ГЛАВА 17

Странно складывались мои отношения с Салли. Где-то этого следовало ожидать. Начать с того, что одиночество свалилось на нее неожиданно. Маленькая и хрупкая, не привыкшая к самостоятельным решениям, она чувствовала себя без мужа затерянной в большом молчаливом доме, оживлявшемся только в мои приезды или редкие наезды тех немногих друзей, какие у отца сохранились. Я говорю – немногих, потому что отец не принадлежал к числу людей, вокруг кого образуется общественная среда. Для этого он был слишком неровен в отношениях: то ненужно чувствителен, то неоправданно заносчив. Даже удачливость в делах, красивый дом и внешнее гостеприимство не помогли отцу завоевать расположение кругов, к каким он с давних пор тянулся. Там к нему относились как к выскочке, настороженно, с плохо скрытым недоброжелательством. Отец это чувствовал, хандрил и со свойственной ему несдержанностью открыто поносил своих мнимых врагов. Он называл их дураками, что было несправедливо, и ничтожествами, что было ближе к истине, хотя самые пороки этих людей, составлявшие их ничтожество, вызывали в нем тайную зависть. Ко всему тому он был упрям и непоследователен: с демократами вел себя как республиканец, в спорах с республиканцами становился демократом.
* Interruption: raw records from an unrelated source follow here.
/-- Words and tolls leave their core's attachment (R542): the launch register or the return queue gives one up, and it joins the
junction's buffer; with no room there, or with the junction off, nothing changes. A flit that an output chooses crosses one link
of the mesh (R176): a good one leaves its buffer and joins the neighbour's, unchanged and behind what waits there. With no room
there, or with either junction off, it stays. One whose lane number is bad, or names a lane that is not enabled, is discarded as
a lane fault (R198). A good flit at its destination, whose junction is on, lands (R179, R180): a word at the ring's write
pointer, the books moving one from DATA_NET to RECV_HELD; a toll with its sender, one from TOLL_NET to SEND_TOLLS. Then the
lanes of a partition in READY that waited for its nets are set (log 65). -/
def Obligations.MeshMovesFlits : Prop :=
  (∀ (k : CoreId) (s : State),
     let xy := coreXY k
     let j := clusterAt xy.1 xy.2
     (∀ (p : Nat) (f : Flit), junctionOn s xy = true → (jbufOf s j (corePort k) false).length < 4 →
       roundRobin 16 (s.mesh.launchLast.read lastPort k) (fun p => (s.mesh.launch.read noFlit (16 * k.val + p)).isSome) = some p →
       s.mesh.launch.read noFlit (16 * k.val + p) = some f →
       Gives (.dataFlitLaunch k) s (fun t => t.mesh.launch.read noFlit (16 * k.val + p) = none ∧
         jbufOf t j (corePort k) false = jbufOf s j (corePort k) false ++ [f] ∧ t.regs = s.regs ∧ t.cores = s.cores ∧ t.mem = s.mem)) ∧
     (∀ (f : Flit) (rest : List Flit), junctionOn s xy = true → (jbufOf s j (corePort k) true).length < 4 →
       s.mesh.retq.read noFlits k = f :: rest →
       Gives (.tollLaunch k) s (fun t => t.mesh.retq.read noFlits k = rest ∧
         jbufOf t j (corePort k) true = jbufOf s j (corePort k) true ++ [f] ∧ t.regs = s.regs ∧ t.cores = s.cores ∧ t.mem = s.mem)) ∧
     (4 ≤ (jbufOf s j (corePort k) false).length ∨ junctionOn s xy = false → exec (.dataFlitLaunch k) s = .next s) ∧
     (4 ≤ (jbufOf s j (corePort k) true).length ∨ junctionOn s xy = false → exec (.tollLaunch k) s = .next s)) ∧
  (∀ (j : Fin 64) (out : Fin 4) (toll : Bool) (i inp : Nat) (xy : Nat × Nat) (f : Flit) (rest : List Flit) (s : State),
     (junctionOn s (jxy j) = true → pickInput s j (4 + out.val) toll = some i → i < 9 → jbufOf s j i toll = f :: rest →
       (f.hdrErr = 0 → f.dataErr = 0 → laneOn s f.lane = true → neighbour (jxy j) (4 + out.val) = some (xy, inp) →
         (junctionOn s xy = true → (jbufOf s (clusterAt xy.1 xy.2) inp toll).length < 4 →
           Gives (.flitHop j out toll) s (fun t => jbufOf t j i toll = rest ∧
             jbufOf t (clusterAt xy.1 xy.2) inp toll = jbufOf s (clusterAt xy.1 xy.2) inp toll ++ [f] ∧ t.regs = s.regs ∧
             t.cores = s.cores ∧ t.mem = s.mem)) ∧
         (junctionOn s xy = false ∨ 4 ≤ (jbufOf s (clusterAt xy.1 xy.2) inp toll).length → exec (.flitHop j out toll) s = .next s)) ∧
       (f.hdrErr = 2 ∨ laneOn s f.lane = false →
         Gives (.flitHop j out toll) s (fun t => jbufOf t j i toll = rest ∧ t.flag F.LANE_FAULT_VALID = true ∧ t.mem = s.mem))) ∧
     (junctionOn s (jxy j) = false ∨ pickInput s j (4 + out.val) toll = none → exec (.flitHop j out toll) s = .next s)) ∧
  (∀ (k : CoreId) (i : Nat) (f : Flit) (rest : List Flit) (toll : Bool) (s : State),
     let xy := coreXY k
     let j := clusterAt xy.1 xy.2
     let l := f.lane
     junctionOn s xy = true → pickInput s j (corePort k) toll = some i → jbufOf s j i toll = f :: rest → f.hdrErr = 0 → f.dataErr = 0 →
     laneOn s l = true →
     (toll = false → laneDst s l = k.val → portHeld s k (laneDport s l) < laneDepth s l →
       Gives (.dataFlitLand k) s (fun t => ∃ w, t = lanesSettle w ∧ (s.mesh.readySet = [] → t = w) ∧
         portHeld w k (laneDport s l) = portHeld s k (laneDport s l) + 1 ∧
         w.mesh.store.read zero64 (512 * k.val + ((s.mesh.rp.read zeroN (16 * k.val + laneDport s l) - laneBase s l +
           portHeld s k (laneDport s l)) % laneDepth s l + laneBase s l)) = f.data ∧
         w.get (F.LANE_CNT_LO_DATA_NET l) = (s.get (F.LANE_CNT_LO_DATA_NET l) - 1) ∧
         (s.get (F.LANE_CNT_HI_RECV_HELD l) < 256 → w.get (F.LANE_CNT_HI_RECV_HELD l) = s.get (F.LANE_CNT_HI_RECV_HELD l) + 1) ∧
         w.cores = s.cores ∧ w.mem = s.mem)) ∧
     (toll = true → laneSender l = k.val → portTolls s l < laneDepth s l →
       Gives (.tollLand k) s (fun t => ∃ w, t = lanesSettle w ∧ (s.mesh.readySet = [] → t = w) ∧
         portTolls w l = portTolls s l + 1 ∧
         w.get (F.LANE_CNT_HI_TOLL_NET l) = s.get (F.LANE_CNT_HI_TOLL_NET l) - 1 ∧
         (s.get (F.LANE_CNT_LO_SEND_TOLLS l) < 256 → w.get (F.LANE_CNT_LO_SEND_TOLLS l) = s.get (F.LANE_CNT_LO_SEND_TOLLS l) + 1) ∧
         w.cores = s.cores ∧ w.mem = s.mem)))

/-- Audit and clear of a partition's lanes (R186, R187, R192). A start with p quiescent and no audit busy begins one; else it is
refused, with RESULT NOT_QUIESCENT (5) or, in a quiescent partition, BUSY (6). Drained, the audit ends DONE with the result of
the examination, 0 when every lane balances; not drained, with RESULT 4 and the lane; then what waited for its end acts. A clear
starts when none is busy and p is quiescent, else is ignored; once the nets are empty it gives every lane of the partition its
full tolls, and before it waits. -/
def Obligations.LaneAuditAndClearComplete : Prop :=
  ∀ (p : Fin 4) (s : State),
    let busy := s.flag F.LANE_AUDIT_STATUS_BUSY
    (busy = false → quiescent s p = true →
      Gives (.laneAuditStart p) s (fun t => t.flag F.LANE_AUDIT_STATUS_BUSY = true ∧ t.get F.LANE_AUDIT_STATUS_PART = p.val ∧
        t.get F.LANE_AUDIT_STATUS_CHECKED = 0 ∧ t.mesh = { s.mesh with auditHost := false, auditPart := p } ∧
        OnlyRegs s { t with mesh := s.mesh } (fun a => a = A.LANE_AUDIT_STATUS ∨ a = A.LANE_AUDIT_CTL))) ∧
    (quiescent s p = false →
      Gives (.laneAuditStart p) s (fun t => t.get F.LANE_AUDIT_STATUS_RESULT = 5 ∧ t.get F.LANE_AUDIT_STATUS_PART = p.val ∧
        OnlyRegs s t (fun a => a = A.LANE_AUDIT_STATUS ∨ a = A.LANE_AUDIT_CTL))) ∧
    (busy = true → quiescent s p = true →
      Gives (.laneAuditStart p) s (fun t => t.get F.LANE_AUDIT_STATUS_RESULT = 6 ∧ t.get F.LANE_AUDIT_STATUS_PART = p.val ∧
        OnlyRegs s t (fun a => a = A.LANE_AUDIT_STATUS ∨ a = A.LANE_AUDIT_CTL))) ∧
    (busy = true → s.mesh.auditPart = p.val →
      ((partLanes s p).all (netsEmpty s) = true →
        Gives (.auditDone) s (fun t => ∃ w, t = releaseStart w ∧ w.flag F.LANE_AUDIT_STATUS_BUSY = false ∧
          w.flag F.LANE_AUDIT_STATUS_DONE = true ∧ w.get F.LANE_AUDIT_STATUS_RESULT = (auditLanes s (partLanes s p) 0).1 ∧
          ((auditLanes s (partLanes s p) 0).1 = 0 → w.cores = s.cores ∧ w.mesh = { s.mesh with auditHost := false }))) ∧
      (∀ l, (partLanes s p).find? (fun l => !netsEmpty s l) = some l →
        exec .auditDone s = .next s ∧
        Gives .auditStuck s (fun t => ∃ w, t = releaseStart w ∧ w.flag F.LANE_AUDIT_STATUS_BUSY = false ∧
          w.flag F.LANE_AUDIT_STATUS_DONE = true ∧ w.get F.LANE_AUDIT_STATUS_RESULT = 4 ∧ w.get F.LANE_AUDIT_LANE_LANE = l))) ∧
    (s.flag F.LANE_CLEAR_BUSY = false → quiescent s p = true →
      Gives (.laneClearStart p) s (fun t => t.flag F.LANE_CLEAR_BUSY = true ∧ t.get F.LANE_CLEAR_PART = p.val ∧
        t.mesh = { s.mesh with clearPart := p })) ∧
    (s.flag F.LANE_CLEAR_BUSY = true ∨ quiescent s p = false → exec (.laneClearStart p) s = .next s) ∧
    (s.flag F.LANE_CLEAR_BUSY = true → s.mesh.clearPart = p.val →
      ((partLanes s p).all (netsEmpty s) = true →
        Gives .laneClearDone s (fun t => t.flag F.LANE_CLEAR_BUSY = false ∧
          ∀ l ∈ partLanes s p, portTolls t l = laneDepth s l ∧ t.reg (A.LANE_CNT_LO l) = BitVec.ofNat 64 (laneDepth s l))) ∧
      ((partLanes s p).all (netsEmpty s) = false → exec .laneClearDone s = .next s))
Охотно обличая чужие предрассудки, он великодушно разрешал их себе, причем большие, постепенно развивая в себе какую-то ожесточенную мнительность. Будучи эгоцентриком, отец, однако, не был эгоистом, и по природе своей не чужд был человеколюбия, но этот своеобразный альтруизм при столкновении с людьми и явлениями, которых он не понимал или отказывался понимать, оборачивался скептицизмом, а со временем – мизантропией. Поэтому даже его завидное острословие, не украшенное благодушием, частенько отдавало воркотней.

Все это, естественно, не содействовало его популярности, и дом, как я уже заметил, пустовал.
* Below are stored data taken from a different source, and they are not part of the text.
-- ==== Sys2Proof/Laws/Memory.lean ====
section
/-! SUPPORT. The laws of the memory's operations: a read after a write, what a write leaves alone, and that every operation
keeps the canonical form. -/

namespace Sys2Proof.Machine

theorem State.byte_setByte (s : State) (a j : Nat) (b : Byte) : (s.setByte a b).byte j = if j = a then b else s.byte j :=
  Tab.read_write memReset s.mem a b j

/-- A write of n bytes leaves every byte outside them alone. -/
theorem State.byte_setBytes_other (n : Nat) : ∀ (s : State) (a v j : Nat), (j < a ∨ a + n ≤ j) →
    (s.setBytes a n v).byte j = s.byte j := by
  induction n with
  | zero => intro s a v j _; rfl
  | succ n ih =>
    intro s a v j h
    simp only [State.setBytes]
    rw [ih _ _ _ _ (by omega), State.byte_setByte, if_neg (by omega)]

/-- n bytes written read back, little-endian, cut to their width. -/
theorem State.bytes_setBytes (n : Nat) : ∀ (s : State) (a v : Nat), (s.setBytes a n v).bytes a n = v % 256 ^ n := by
  induction n with
  | zero => intro s a v; simp [State.bytes, Nat.mod_one]
  | succ n ih =>
    intro s a v
    simp only [State.bytes, State.setBytes, ih]
    rw [State.byte_setBytes_other n _ _ _ _ (Or.inl (Nat.lt_succ_self a)), State.byte_setByte, if_pos rfl]
    rw [BitVec.toNat_ofNat, show (2 : Nat) ^ 8 = 256 from rfl, show 256 ^ (n + 1) = 256 * 256 ^ n from pow_succ' 256 n, Nat.mod_mul]

/-- A byte written among n reads back. -/
theorem State.byte_setBytes_in (n : Nat) : ∀ (s : State) (a v i : Nat), i < n →
    (s.setBytes a n v).byte (a + i) = BitVec.ofNat 8 (v / 256 ^ i) := by
  induction n with
  | zero => intro s a v i h; omega
  | succ n ih =>
    intro s a v i h
    simp only [State.setBytes]
    cases i with
    | zero =>
      rw [State.byte_setBytes_other n _ _ _ _ (Or.inl (by omega)), State.byte_setByte, if_pos (Nat.add_zero a)]; simp
    | succ i =>
      have := ih (s.setByte a (BitVec.ofNat 8 v)) (a + 1) (v / 256) i (by omega)
      rw [show a + (i + 1) = a + 1 + i by omega, this, Nat.div_div_eq_div_mul, pow_succ']

theorem Tab.wfFrom_filter {α : Type} [DecidableEq α] {d : Nat → α} (f : Nat × α → Bool) {t : Tab α} :
    ∀ {b : Nat}, Tab.wfFrom d b t = true → Tab.wfFrom d b (t.filter f) = true := by
  induction t with
  | nil => intro b _; rfl
  | cons p t ih =>
    obtain ⟨k, v⟩ := p
    intro b h
    simp only [Tab.wfFrom, Bool.and_eq_true, decide_eq_true_eq] at h
    rw [List.filter_cons]
    split
    · simp only [Tab.wfFrom, Bool.and_eq_true, decide_eq_true_eq]
      exact ⟨h.1, ih h.2⟩
    · exact Tab.wfFrom_mono (ih h.2) (by omega)

/-- Dropping entries keeps the canonical form. -/
theorem Tab.wf_filter {α : Type} [DecidableEq α] {d : Nat → α} (f : Nat × α → Bool) {t : Tab α} (h : t.wf d = true) :
    Tab.wf d (t.filter f) = true := Tab.wfFrom_filter f h

theorem Memory.wf_setByte (s : State) (a : Nat) (b : Byte) (h : Memory.wf s.mem = true) : Memory.wf (s.setByte a b).mem = true :=
  Tab.wf_write memReset s.mem a b h

theorem Memory.wf_setBytes (n : Nat) : ∀ (s : State) (a v : Nat), Memory.wf s.mem = true → Memory.wf (s.setBytes a n v).mem = true := by
  induction n with
  | zero => intro s a v h; exact h
  | succ n ih => intro s a v h; exact ih _ _ _ (Memory.wf_setByte s a _ h)

theorem Memory.wf_eraseBytes (s : State) (a n : Nat) (h : Memory.wf s.mem = true) : Memory.wf (s.eraseBytes a n).mem = true :=
  Tab.wf_filter _ h

theorem Memory.wf_copyBytes (s : State) (src dst n : Nat) (h : Memory.wf s.mem = true) :
    Memory.wf (s.copyBytes src dst n).mem = true := by
  unfold State.copyBytes
  have hb := Memory.wf_eraseBytes s dst n h
  generalize s.eraseBytes dst n = t at hb
  generalize s.mem.filter _ = l
  induction l generalizing t with
  | nil => exact hb
  | cons e l ih => exact ih _ (Memory.wf_setByte t _ _ hb)

theorem Memory.wf_setReg (s : State) (a : Nat) (v : Word) : Memory.wf (s.setReg a v).mem = Memory.wf s.mem := rfl
theorem Memory.wf_setCore (s : State) (k : Nat) (c : Core) : Memory.wf (s.setCore k c).mem = Memory.wf s.mem := rfl

/-- The memory of the reset state is in its canonical form. -/
theorem Memory.wf_reset : Memory.wf State.reset.mem = true := rfl

/-- A write of a register keeps the register file's canonical form. -/
theorem Registers.wf_setReg (s : State) (a : Nat) (v : Word) (h : Registers.wf s.regs = true) :
    Registers.wf (s.setReg a v).regs = true := Tab.wf_write regReset s.regs a v h

theorem Registers.wf_put (s : State) (l : Loc) (x : Nat) (h : Registers.wf s.regs = true) :
    Registers.wf (s.put l x).regs = true := Registers.wf_setReg s _ _ h

end Sys2Proof.Machine
end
Теперь к этому прибавилось другое. Между мною и Салли установилась непривычная недоговоренность, стеснявшая обоих. По-видимому, слить воедино счастье с несчастьем – такая же непосильная задача, как смешать огонь с водой; из такого эксперимента только и может произойти «пуф!» – облачко пара, наподобие того, что выходит из клокочущего чайника. Как ни жалел я мою маленькую подругу, как ни старался ее утешить, я постоянно ловил себя на том, что выходит это у меня неестественно, с потугами. Иногда, стряхнув ощущение отчужденности, я пытался заговорить с Салли запросто, но на второй фразе спотыкался; меня тут же пугала мысль, что искренность вынудит меня на объяснения, сейчас неуместные. Теперь я окончательно понял, что отношение Салли ко мне всегда оставалось для меня загадкой. Было ли это настоящее чувство или… жалость?…

По-прежнему, дважды в неделю, мы вместе навещали отца в больнице. Он был плох, и, несмотря на заверения врача, во мне укреплялось предчувствие близкой развязки.
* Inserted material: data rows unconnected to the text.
-- ==== Sys2Proof/Laws/Flash.lean ====
section
/-! SUPPORT. The laws of flash words: a word programmed with its check bits reads back, and leaves every other word alone. -/

namespace Sys2Proof.Machine

theorem eccLow_lt (d : BitVec 128) : eccLow d < 256 := Nat.mod_lt _ (by omega)

/-- The ninth check bit joins the parity of the other eight. -/
theorem parityOf_ninth : ∀ (c : Fin 256) (b : Bool),
    parityOf 9 (c.val + if b then 256 else 0) = (parityOf 8 c.val != b) := by decide +kernel

/-- A word with its own check bits, not the erased word, is sensed as it is (R356, R357). -/
theorem sense_ecc (d : BitVec 128) (h : d ≠ BitVec.allOnes 128) : sense d (ecc d) = .good d := by
  have hc := eccLow_lt d
  have he : (ecc d).toNat = eccLow d + if parityOf 128 d.toNat != parityOf 8 (eccLow d) then 256 else 0 := by
    simp only [ecc, BitVec.toNat_ofNat]
    apply Nat.mod_eq_of_lt
    split <;> omega
  have hp := parityOf_ninth ⟨eccLow d, hc⟩ (parityOf 128 d.toNat != parityOf 8 (eccLow d))
  have hm : (ecc d).toNat % 256 = eccLow d := by rw [he]; split <;> omega
  simp only at hp
  have hodd : (parityOf 128 d.toNat != parityOf 9 (ecc d).toNat) = false := by
    rw [he, hp]
    cases parityOf 128 d.toNat <;> cases parityOf 8 (eccLow d) <;> rfl
  simp only [sense, h, false_and, if_false, hm, Nat.xor_self, if_true, hodd, Bool.false_eq_true]

/-- Bytes are read one by one. -/
theorem State.bytes_congr {s t : State} (n : Nat) : ∀ a : Nat, (∀ i, i < n → t.byte (a + i) = s.byte (a + i)) → t.bytes a n = s.bytes a n := by
  induction n with
  | zero => intro a _; rfl
  | succ n ih =>
    intro a h
    have h0 := h 0 (by omega)
    simp only [Nat.add_zero] at h0
    simp only [State.bytes, h0]
    rw [ih (a + 1) (fun i hi => by have := h (i + 1) (by omega); rwa [show a + (i + 1) = a + 1 + i by omega] at this)]

theorem bytes_withFlash (s : State) (f : Flash) (n : Nat) : ∀ a : Nat, ({ s with flash := f } : State).bytes a n = s.bytes a n := by
  induction n with
  | zero => intro a; rfl
  | succ n ih => intro a; simp only [State.bytes, ih]; rfl

theorem bytes_flashWord (s : State) (a n b : Nat) (d : BitVec 128) :
    (flashWord s a d).bytes b n = (s.setBytes (a / 16 * 16) 16 d.toNat).bytes b n := by
  simp only [flashWord, putWord, bytes_withFlash]

theorem wordData_flashWord (s : State) (a : Nat) (d : BitVec 128) : wordData (flashWord s a d) a = d := by
  simp only [wordData]
  rw [bytes_flashWord, State.bytes_setBytes]
  apply BitVec.eq_of_toNat_eq
  rw [BitVec.toNat_ofNat]
  have := d.isLt
  omega

theorem wordData_flashWord_other (s : State) (a b : Nat) (d : BitVec 128) (h : b / 16 ≠ a / 16) :
    wordData (flashWord s a d) b = wordData s b := by
  simp only [wordData]
  rw [bytes_flashWord, State.bytes_congr (s := s) 16 (b / 16 * 16)
    (fun i _ => State.byte_setBytes_other 16 s (a / 16 * 16) d.toNat _ (by omega))]

theorem setBytes_flash (n : Nat) : ∀ (s : State) (a v : Nat), (s.setBytes a n v).flash = s.flash := by
  induction n with
  | zero => intro s a v; rfl
  | succ n ih => intro s a v; simp only [State.setBytes, ih]; rfl

theorem wordCheck_flashWord (s : State) (a b : Nat) (d : BitVec 128) :
    wordCheck (flashWord s a d) b = if b / 16 = a / 16 then ecc d else wordCheck s b := by
  have h : (flashWord s a d).flash.check = (s.setBytes (a / 16 * 16) 16 d.toNat).flash.check.write erasedCheck (a / 16) (ecc d) := by
    simp only [flashWord, putWord, setBytes_flash]
  simp only [wordCheck]
  rw [h, Tab.read_write, setBytes_flash]

/-- A word programmed with a value that is not the erased word reads back. -/
theorem senseData_flashWord (s : State) (a : Nat) (d : BitVec 128) (h : d ≠ BitVec.allOnes 128) :
    senseData (flashWord s a d) a = some d := by
  simp only [senseData, wordData_flashWord, wordCheck_flashWord, if_true, sense_ecc d h]

/-- A program leaves every other word alone. -/
theorem senseData_flashWord_other (s : State) (a b : Nat) (d : BitVec 128) (h : b / 16 ≠ a / 16) :
    senseData (flashWord s a d) b = senseData s b := by
  simp only [senseData, wordData_flashWord_other s a b d h, wordCheck_flashWord, if_neg h]

end Sys2Proof.Machine
end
И все-таки, когда однажды Салли позвонила мне на службу и срывающимся голосом начала: «Алекс!… Алекс!…» – я хоть и сразу сообразил, в чем дело, но растерялся от неожиданности. Дело в том, что за последние дни в состоянии отца наступило улучшение. Он выглядел бодро, шутил и раз даже съел, правда морщась, тарелку супа и пюре. Салли кормила его с ложки и, довольная, поминутно хвалила, как капризного ребенка, что ему, повидимому, нравилось.

А вчера он впервые принял Кестлера. Не знаю, о чем они толковали – мы с Салли нарочно вышли, – но, вернувшись, я был поражен видом отца. Что-то мягкое и смущенное проступало у него в лице. Кестлер сидел молча, понурившись. Увидев меня, отец улыбнулся и, показывая глазами на гостя, принялся шутить:

– Послушай, что он говорит! По его мнению, не будь либералов, мы ходили бы без штанов.

Кестлер поднял голову и рассмеялся:

– Я этого не сказал, Жорж. Я только заметил…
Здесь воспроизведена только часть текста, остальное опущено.